The Cardinals have added over $7 million in salary cap space.

Mark J. Rebilas-USA TODAY Sports

Arizona Cardinals quarterback Carson Palmer told reporters on Thursday he had agreed to a contract restructure about a month ago to save the team some salary cap space. It had not yet become official, as general manager Steve Keim indicated it would become official if the team needed it.

According to ESPN Stats and Info, per a tweet by reporter Josh Weinfuss, the restructure became official on Friday.

Palmer was due to be paid a $9.5 million roster bonus. That has been turned into a signing bonus (or probably will be termed a restructure bonus) and that means the money will be prorated over the life of the contract for salary cap purposes.

Palmer will make $1 million in salary in 2015. His cap hit was going to be $14.5 million. Now only $2.375 million of the bonus will count towards this season. He now will have a $7.375 million cap hit in 2015.

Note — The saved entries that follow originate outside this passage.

/-- The address of an object's byte as the part's own engines reach it: through the leaf of its page. -/
def State.homeAddr (s : State) (pool : Bool) (obj off : Nat) : MAddr :=
  { space := if pool then .pool else .local, obj := obj, off := off, frame := (s.leafOf obj (off / 65536)).frame }

/-- The page of an object's byte is held in a frame. -/
def State.inFrame (s : State) (obj off : Nat) : Bool :=
  match (s.leafOf obj (off / 65536)).state with
  | .resident | .moving => true
  | _ => false

/-- `n` bytes of an object at its home: the pool home, or the frames of a local object; a page that no frame holds reads as zero. -/
def State.homeRead (s : State) (pool : Bool) (obj off n : Nat) : List (BitVec 8) :=
  if pool then memRead s.pool (obj * 2 ^ 40 + off) n
  else (List.range n).map (fun i =>
    if s.inFrame obj (off + i) then memByte s.hbm ((s.leafOf obj ((off + i) / 65536)).frame * 65536 + (off + i) % 65536) else 0)

/-- Bytes of one line written at their homes by the part's own engines (R365, R422). -/
def State.homeWrite (s : State) (pool : Bool) (obj off : Nat) (bytes : List (BitVec 8)) : State :=
  let a := s.homeAddr pool obj off
  let held := s.inFrame obj off
  let s := if held then s.writeHome a bytes 0 else s
  if !pool then s
  else if held then s.writePool s.lt a bytes 0
  else
    let key := poolKey obj (off / 128)
    let wts := tsMax s.lt ((s.poolTs key).2 + 1)
    let s := s.setPoolLine key ((s.poolLine key).write (off % 128) bytes 0) wts wts
    ((s.raiseHt s.lt).raiseHt wts).advanceLt wts

/-- Why the pool home refuses a write that Onyx makes for a tenant, if it does (R429). -/
def State.engineRefusal (s : State) (tenant : BitVec 4) (obj off : Nat) : Option Code :=
  s.homeRefusal obj (off / 65536) ((tabGet s.objects obj).map ObjMap.gen |>.getD 0) (s.tokenFor tenant obj (off / 65536))

/-- A request for a line that another cluster holds pinned receives RETRY, and the pin's timer starts (R386). -/
def State.noteRetry (s : State) (cl : Nat) (a : MAddr) : Option State :=
  match s.pinnedElsewhere cl a with
  | none => none
  | some o =>
    match (s.clusterAt o).find a.obj a.line with
    | some l =>
      if l.retrySince.isSome then none
      else some (s.modCluster o (fun c => c.modLine a.obj a.line (fun l => { l with retrySince := some s.tnow })))
    | none => none

/-- A cluster holds a pinned line among lines [lo, hi) of an object. -/
def State.pinnedLines (s : State) (obj lo hi : Nat) : Bool :=
  s.clusters.any (fun e => e.2.cache.any (fun l => l.pin && l.obj == obj && lo ≤ l.line && l.line < hi))

/-- The pinned lines among lines [lo, hi) of an object answer RETRY to a request of the part's own, and the timers of their pins start
(R386); none where every timer runs. -/
def State.retryLines (s : State) (obj lo hi : Nat) : Option State :=
  let asked := fun (l : CLine) => l.pin && l.obj == obj && lo ≤ l.line && l.line < hi && l.retrySince.isNone
  if !s.clusters.any (fun e => e.2.cache.any asked) then none
  else some { s with clusters := s.clusters.map (fun e =>
    (e.1, { e.2 with cache := e.2.cache.map (fun l => if asked l then { l with retrySince := some s.tnow } else l) })) }

/-- A cluster holds a pinned line in a range of an object's pages, and the requests for them (R386). -/
def State.pinnedIn (s : State) (obj page count : Nat) : Bool := s.pinnedLines obj (page * 512) ((page + count) * 512)
def State.retryPins (s : State) (obj page count : Nat) : Option State := s.retryLines obj (page * 512) ((page + count) * 512)
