-- ==== Sys2Proof/Machine/Reduce.lean ====
section
/-! DEFINITION. The collective engines (R531 to R535): a contribution added exactly at its root, the results written once
every element is complete, and the updates of arrival objects that wait for their line (R349, R534). -/

namespace Sys2Proof.Machine

-- Updates of arrival objects that wait

/-- An update that waited is applied; after that of a reduction's note, the reduction's record is posted (R349, R534). -/
def applyUpdate (u : ObjUpdate) (s : State) : Option State :=
  if !fullAt s u.ref.g u.ref.byte then none
  else
    let s : State := { s with updates := s.updates.filter (fun v => v.id != u.id) }
    let s := if !s.objectPlain u.ref then s.logDiscard u.ref
      else if u.arrive then s.setObject u.ref (arriveObject (s.object u.ref) 1 0).1
      else s.setObject u.ref (subtractObject (s.object u.ref) u.bytes u.er)
    some (match u.rec_ with
      | some (t, r) => s.postRecord t r
      | none => s)

-- Reductions

/-- The size of an element (R532). -/
def Reduction.size (r : Reduction) : Nat := if r.bf16 then 2 else 4

/-- A reduction holds the elements of a range of its object, at an element boundary (R532). -/
def Reduction.takes (r : Reduction) (obj off len : Nat) : Bool :=
  r.obj == obj && r.off ≤ off && off + len ≤ r.off + r.nelem * r.size && (off - r.off) % r.size == 0 && len % r.size == 0

/-- The reduction that accepts a range (R532). -/
def State.reductionAt (s : State) (obj off len : Nat) : Option Reduction := s.reductions.find? (fun r => r.takes obj off len)

/-- One element's contribution added exactly; the last one rounds the result (R533). -/
def Reduction.add (r : Reduction) (e : Nat) (x : Nat) : Reduction :=
  let el := (tabGet r.elems e).getD {}
  if el.cnt = r.expect then { r with extra := true }
  else
    let (w, b) := wideOf (decodeF (if r.bf16 then 8 else 24) x)
    let el := { el with sum := el.sum + w, word := el.word ||| b, cnt := el.cnt + 1 }
    let el := if el.cnt = r.expect then
        let (v, wd) := wideRound (if r.bf16 then 8 else 24) el.sum el.word
        { el with res := BitVec.ofNat 32 v, word := wd }
      else el
    { r with elems := tabSet r.elems e el }

/-- The elements of a row of bytes added in order (R532). -/
def Reduction.addBytes (fuel : Nat) (r : Reduction) (e : Nat) (bytes : List (BitVec 8)) : Reduction :=
  match fuel with
  | 0 => r
  | n + 1 =>
    if bytes.isEmpty then r
    else Reduction.addBytes n (r.add e (leNat (bytes.take r.size))) (e + 1) (bytes.drop r.size)

/-- Every element has its contributions (R534). -/
def Reduction.complete (r : Reduction) : Bool := (r.elems.filter (fun e => e.2.cnt == r.expect)).length == r.nelem

/-- The results and the status word, with where they go: (offset, bytes) (R534). -/
def Reduction.output (r : Reduction) : List (Nat × List (BitVec 8)) :=
  let word := (r.elems.foldl (fun w e => w ||| e.2.word) 0) ||| (if r.extra then 64 else 0)
  r.elems.map (fun e => (r.off + e.1 * r.size, leBytes r.size e.2.res.toNat)) ++
    [(r.off + (r.nelem * r.size + 15) / 16 * 16, leBytes 4 word.toNat)]

/-- The pool home takes a write of the engine under the reduction's token (R429, R534). -/
def State.engineMayWrite (s : State) (obj off : Nat) (token : BitVec 64) : Bool :=
  let tp := s.pageToken obj (off / 65536)
  (token = 0 && tp = 0) ||
    (token = tp && s.homeLeases.any (fun l => l.write && l.token == token && s.tnow.toNat < l.until_ && l.obj == obj && l.page ≤ off / 65536 && off / 65536 < l.page + l.count))

/-- A record posted, where there is one. -/
def State.postSome (s : State) (t : BitVec 4) (r : Option Record) : State := match r with | some x => s.postRecord t x | none => s

/-- A complete reduction ends: results written, slots freed, then the note's update, after which the record is posted (R534). -/
def State.finishReduction (s : State) (r : Reduction) : State :=
  let out := r.output
  let ok := out.all (fun w => s.engineMayWrite r.obj w.1 r.token)
  let s : State := { s with reductions := s.reductions.filter (fun q => !(q.obj == r.obj && q.off == r.off)) }
  let s := if ok then out.foldl (fun s w => s.homeWrite true r.obj w.1 w.2) s else s
  let rec_ := if r.evt then some (Record.reduction r.obj r.off (if ok then 0 else 1)) else none
  match r.note, ok with
  | some n, true => { s with notes := s.notes ++ [(r.tenant, n, rec_)] }
  | _, _ => s.postSome r.tenant rec_

/-- Accepted bytes of a contribution added at the root (R533, R534). -/
def State.contribute (s : State) (r : Reduction) (off : Nat) (bytes : List (BitVec 8)) : State :=
  let r' := r.addBytes (bytes.length + 1) ((off - r.off) / r.size) bytes
  let s : State := { s with reductions := s.reductions.map (fun q => if q.obj == r.obj && q.off == r.off then r' else q) }
  if r'.complete then s.finishReduction r' else s

end Sys2Proof.Machine
end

If ESPN Stats and Info is correct, the Cardinals will now have $21.1 million in salary cap space entering free agency.

In terms of actual money, absolutely nothing changes for the Cardinals or Palmer. He still gets $9.5 million now, which he was going to get. There was no downside for Palmer.

There are long term implications. Palmer's contract will now have a salary cap hit of over $17 million in 2016 and, if the team moves on from Palmer after this season or he retires, there will be over $13 million in dead money.

Arizona is clearly going all in this season. Hopefully it will end well because 2016 is going to have some salary cap issues.